*** Provided entries ***
-- ==== Sys2Proof/Machine/Barrier.lean ====
section
/-! DEFINITION. Barriers (spec/10 R273 to R275, R277; spec/12 R320 to R322). -/

namespace Sys2Proof.Machine

/-! ## Records (R273 Table 10-10) -/

structure BarRec where
  lrst : Bool
  ring : Bool
  strap : Bool
  gen : Nat
  npart : Nat
  arr : Nat
  /-- bytes still expected, as 32 bits -/
  bytes : Nat
  deriving DecidableEq, Repr

def BarRec.ofNat (v : Nat) : BarRec :=
  { lrst := bitOf v 86, ring := bitOf v 85, strap := bitOf v 84, gen := bitsOf v 64 16, npart := bitsOf v 48 16
    arr := bitsOf v 32 16, bytes := bitsOf v 0 32 }

def BarRec.bits (b : BarRec) : Nat :=
  place b.bytes 0 32 + place b.arr 32 16 + place b.npart 48 16 + place b.gen 64 16 + b.strap.toNat * 2 ^ 84
    + b.ring.toNat * 2 ^ 85 + b.lrst.toNat * 2 ^ 86

/-- A reserved field of the record is non-zero (R274). -/
def barReserved (v : Nat) : Bool := bitsOf v 80 4 != 0 || bitsOf v 87 41 != 0

/-- The next generation after a completion or a reset. -/
def BarRec.turn (b : BarRec) (reset : Bool) : BarRec := { b with gen := (b.gen + 1) % 65536, arr := b.npart, lrst := reset }

/-- Table 10-11, completion test: the record after it, and whether the generation completed. -/
def BarRec.test (b : BarRec) : BarRec × Bool := if b.arr = 0 ∧ b.bytes = 0 then (b.turn false, true) else (b, false)

/-- Table 10-11: BARI, BARA, a counted sector and BARX. -/
def BarRec.init (b : BarRec) (n : Nat) (ring strap : Bool) : BarRec :=
  { lrst := true, ring := ring, strap := strap, gen := (b.gen + 1) % 65536, npart := n, arr := n, bytes := 0 }
def BarRec.arrive (b : BarRec) (x : Nat) : BarRec × Bool := BarRec.test { b with arr := b.arr - 1, bytes := (b.bytes + x) % 2 ^ 32 }
def BarRec.count (b : BarRec) (n : Nat) : BarRec × Bool := BarRec.test { b with bytes := (b.bytes + 2 ^ 32 - n % 2 ^ 32) % 2 ^ 32 }
def BarRec.reset (b : BarRec) : BarRec := { b.turn true with bytes := 0 }

/-! ## Waking waiters -/

/-- The waiters of a generation of a record. -/
def waitsOn (win home off gen : Nat) (p : Path) : Option (BitVec 7) :=
  match p.wait with
  | some w =>
    match w.on with
    | .barrier a b c g d => if a = win ∧ b = home ∧ c = off ∧ g.toNat = gen then some d else none
    | _ => none
  | none => none

/-- A path's BARW retires with a status (R230 Table 8-6, R274). -/
def Group.barDone (g : Group) (slot : Bool) (arrivals : Word64) (dest : BitVec 7) (status : Nat) : Group :=
  match g.path? slot with
  | none => g
  | some p =>
    let clock := if g.supv then p.clock else if g.det then maxClock p.clock arrivals + 1 else p.clock + 1
    let p' := ({ p.advance 1 with clock := clock } : Path).replayClock
    { g.setPath slot (some p') with
      sregs := g.sregs.set dest.toNat (BitVec.ofNat 64 status), hang := 0
      yielded := g.yielded || (p'.clause.isNone && p.header.getLsbD 4) }

/-- Every path that waits on the record's generation wakes with a status; one of a stopped group executes its BARW again once it
is restored (R264, R321). -/
def State.wakeBarrier (s : State) (win home off gen status : Nat) : State :=
  let arrivals := (s.arrival win home off).now
  let one (slot : Bool) (g : Group) : Group :=
    match (g.path? slot).bind (waitsOn win home off gen) with
    | some d => if g.stop == .stopped then g else g.barDone slot arrivals d status
    | none => g
  s.mapGroups fun g => one true (one false g)

/-- The arrival clocks after an action on a record by a path of a deterministic node (R230): an arrival has the clock with
which its BARA retires (Example 8-2; DEDUCED, log entry 47). -/
def State.noteArrival (s : State) (win home off : Nat) (arrived turned : Bool) (b : BarRec) : State :=
  if !s.g.det then s
  else
    let a := s.arrival win home off
    let now := if arrived then maxClock a.now (if s.g.supv then s.path.clock else s.path.clock + 1) else a.now
    s.setArrival (if turned then { a with prev := now, now := 0, more := true } else { a with now := now, more := b.arr != 0 })

/-- Waiters of the generation that an action ends wake, with COMPLETE or RESET. -/
def State.endGeneration (s : State) (win home off gen : Nat) (ended : Bool) (status : Nat) : State :=
  if ended then s.wakeBarrier win home off gen status else s

/-! ## The instructions (R320, R321) -/

/-- The record that a barrier instruction names, once its offset, grant and fields are checked (R321). -/
def barRecord (f : YForm) (bad : Word64 → BarRec → Bool) : Act (Nat × Nat × Word64 × BarRec) := do
  let a ← readSA f.a
  let s ← get
  let win := f.sub.toNat % 4
  let off := a.toNat % 2 ^ 32
  let mask := s.path.mask
  if off % 16 ≠ 0 then trapAt { cause := cALIGN, sub := 1 } 2 mask off
  if s.winLimit win < off + 16 then trapAt protWindow 2 mask off
  let v := s.winNum win off 16
  let b := BarRec.ofNat v
  if barReserved v || bad a b then trapAt protBrec 2 mask off
  match (List.range 16).find? fun i => s.winSoft win (off + i) with
  | some i => trapAt { cause := cECC, sub := s.winSoftSub win (off + i) } 2 mask off
  | none => pure ()
  pure (win, off, a, b)

/-- The record's new contents (R273). -/
def State.putBar (s : State) (win off : Nat) (b : BarRec) : State := s.winStore win (cellsAt off (bytesOf 16 b.bits))

def bari (f : YForm) : Act Unit := do
  let (win, off, a, b) ← barRecord f fun a _ => bitsOf a.toNat 32 16 == 0
  modify fun s =>
    let s := s.wakeBarrier win (s.home win) off b.gen 2
    let b' := b.init (bitsOf a.toNat 32 16) (f.sub.getLsbD 3) (f.sub.getLsbD 2)
    (s.noteArrival win (s.home win) off false true b').putBar win off b'
  retireWork 1

/-- BARI (R274). -/
def execBari (f : YForm) (s : State) : Host.Outcome State Fault Refusal := Act.outcome (bari f) s

/-- BARA is a release: the path's earlier stores are performed first (R322, R59). -/
def bara (f : YForm) : Act Unit := do
  let (win, off, a, b) ← barRecord f fun _ b => b.arr == 0
  awaitPerformed
  writeS f.d (BitVec.ofNat 64 b.gen)
  modify fun s =>
    let home := s.home win
    let (b', done) := b.arrive (bitsOf a.toNat 32 32)
    let s := s.noteArrival win home off true false { b with arr := b.arr - 1 }
    let s := s.endGeneration win home off b.gen done 0
    (s.noteArrival win home off false done b').putBar win off b'
  retireWork 1

/-- BARA (R274). -/
def execBara (f : YForm) (s : State) : Host.Outcome State Fault Refusal := Act.outcome (bara f) s

/-- R274: the status that a BARW returns at once; none where it waits. -/
def barStatus (b : BarRec) (g : Nat) : Option Nat :=
  if g = b.gen then none
  else if (g + 1) % 65536 = b.gen then some (if b.lrst then 2 else 0)
  else some 3

def barw (f : YForm) : Act Unit := do
  let (win, off, _, b) ← barRecord f fun _ _ => false
  let gen ← readSB f.d
  let s ← get
  let home := s.home win
  match barStatus b (gen.toNat % 65536) with
  | none =>
    throw (.park { instr := .barw f, words := 1, on := .barrier win home off (BitVec.ofNat 16 b.gen) f.d, vals := [] })
  | some st =>
    writeS f.d (BitVec.ofNat 64 st)
    let p := s.path
    let clock := if s.g.det && (st == 0 || st == 2) then maxClock p.clock (s.arrival win home off).prev + 1 else p.clock + 1
    modify fun s => s.unhang.retireAt 1 clock

/-- BARW (R274). -/
def execBarw (f : YForm) (s : State) : Host.Outcome State Fault Refusal := Act.outcome (barw f) s

def barx (f : YForm) : Act Unit := do
  let (win, off, _, b) ← barRecord f fun _ _ => false
  modify fun s =>
    let s := s.wakeBarrier win (s.home win) off b.gen 2
    (s.noteArrival win (s.home win) off false true b.reset).putBar win off b.reset
  retireWork 1

/-- BARX (R274). -/
def execBarx (f : YForm) (s : State) : Host.Outcome State Fault Refusal := Act.outcome (barx f) s

/-! ## Counted sectors (R274, R275) -/

/-- What a sector's count does to a record: counted, or stale with the record's RING and STRAP. -/
inductive Counted where
  | counted
  | stale (ring strap : Bool)
  deriving DecidableEq, Repr

/-- R275: a stale count sets GSTAT.BARSTALE of the issuing group, and delivers BARSTALE once per command where STRAP = 1
and a group of the workgroup is left to take it. -/
def State.staleCount (s : State) (c : Command) (strap : Bool) : State :=
  let s := s.modGroup c.group fun g => { g with gstat := setBit g.gstat 3 true }
  let sent := ((s.cmd? c.id).map (·.staleSent)).getD true
  if strap && !sent && !s.allExited c.id.wg then
    (s.modCmd c.id fun x => { x with staleSent := true }).modGroup c.group fun g =>
      { g with pending := g.pending ++ [c.deliver (cmdTrap ⟨cBARSTALE, 1, 0xF⟩ 5 0) 0 false] }
  else s

/-- R274: a sector of `n` bytes is counted into a record of a window that the current group reaches. -/
def State.countSector (s : State) (c : Command) (win off n : Nat) : State × Counted :=
  let b := BarRec.ofNat (s.winNum win off 16)
  if b.gen ≠ c.barGen.toNat then (s.staleCount c b.strap, .stale b.ring b.strap)
  else
    let home := s.home win
    let (b', done) := b.count n
    let s := s.endGeneration win home off b.gen done 0
    ((s.noteArrival win home off false done b').putBar win off b', .counted)

/-- BARRIER_RING_TIMEOUT (R277): a BARW on a RING record times out; with STRAP it raises PEERLOST. -/
def execBarrierRingTimeout (g : GroupId) (slot : Bool) (s : State) : Host.Outcome State Fault Refusal :=
  .next (s.withGroup g slot fun s =>
    match s.path.wait with
    | some w =>
      match w.on with
      | .barrier win home off gen d =>
        let b := BarRec.ofNat (s.winNum win off 16)
        if !b.ring || home != s.home win || s.g.stop == .stopped then s
        else if b.strap then
          s.endWait.takeTrap
            { cause := cPEERLOST, sub := 3, lmask := s.path.mask, va := BitVec.ofNat 56 off, kind := 2, level := 0xF }
        else
          let a := s.arrival win home off
          { s with g := s.g.barDone slot (if gen.toNat = b.gen then a.now else a.prev) d 1 }
      | _ => s
    | none => s)

end Sys2Proof.Machine
end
*** End of Provided entries ***
> [Problem to solve]
Write the lines again exactly, from the first line of the material above to the line that includes "def BarRec.bits (b", both included. Leave out all the rest.

> [Output below]
-- ==== Sys2Proof/Machine/Barrier.lean ====
section
/-! DEFINITION. Barriers (spec/10 R273 to R275, R277; spec/12 R320 to R322). -/

namespace Sys2Proof.Machine

/-! ## Records (R273 Table 10-10) -/

structure BarRec where
  lrst : Bool
  ring : Bool
  strap : Bool
  gen : Nat
  npart : Nat
  arr : Nat
  /-- bytes still expected, as 32 bits -/
  bytes : Nat
  deriving DecidableEq, Repr

def BarRec.ofNat (v : Nat) : BarRec :=
  { lrst := bitOf v 86, ring := bitOf v 85, strap := bitOf v 84, gen := bitsOf v 64 16, npart := bitsOf v 48 16
    arr := bitsOf v 32 16, bytes := bitsOf v 0 32 }

def BarRec.bits (b : BarRec) : Nat :=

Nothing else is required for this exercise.